Task inputs:
□ □ □ □ □ □ □

-- ==== Sys2Proof/Machine/Step.lean ====
section
/-!
DEFINITION. One step: the command at the front of the queue.
-/
namespace Sys2Proof.Machine

/-- The command at the front of the queue runs with the rest of the queue; with no command waiting the block idles. -/
def step (s : State) : Host.Outcome State Fault Refusal :=
  match s.pending with
  | [] => .next s.idle
  | i :: l => exec i { s with pending := l }

/-- The state with the command that a table word spells in front of its queue; as it is where the word spells none. -/
def State.withFetchWord (s : State) (nbits w : Nat) : State :=
  match Sys2Proof.decodeTableWord nbits w with
  | some i => { s with pending := i :: s.pending }
  | none => s

end Sys2Proof.Machine
end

□ □ □ □ □ □ □

Task instructions: Reproduce the entries above exactly, starting at their first line and finishing with the line that contains "spells none. -/".

Expected output:
-- ==== Sys2Proof/Machine/Step.lean ====
section
/-!
DEFINITION. One step: the command at the front of the queue.
-/
namespace Sys2Proof.Machine

/-- The command at the front of the queue runs with the rest of the queue; with no command waiting the block idles. -/
def step (s : State) : Host.Outcome State Fault Refusal :=
  match s.pending with
  | [] => .next s.idle
  | i :: l => exec i { s with pending := l }

/-- The state with the command that a table word spells in front of its queue; as it is where the word spells none. -/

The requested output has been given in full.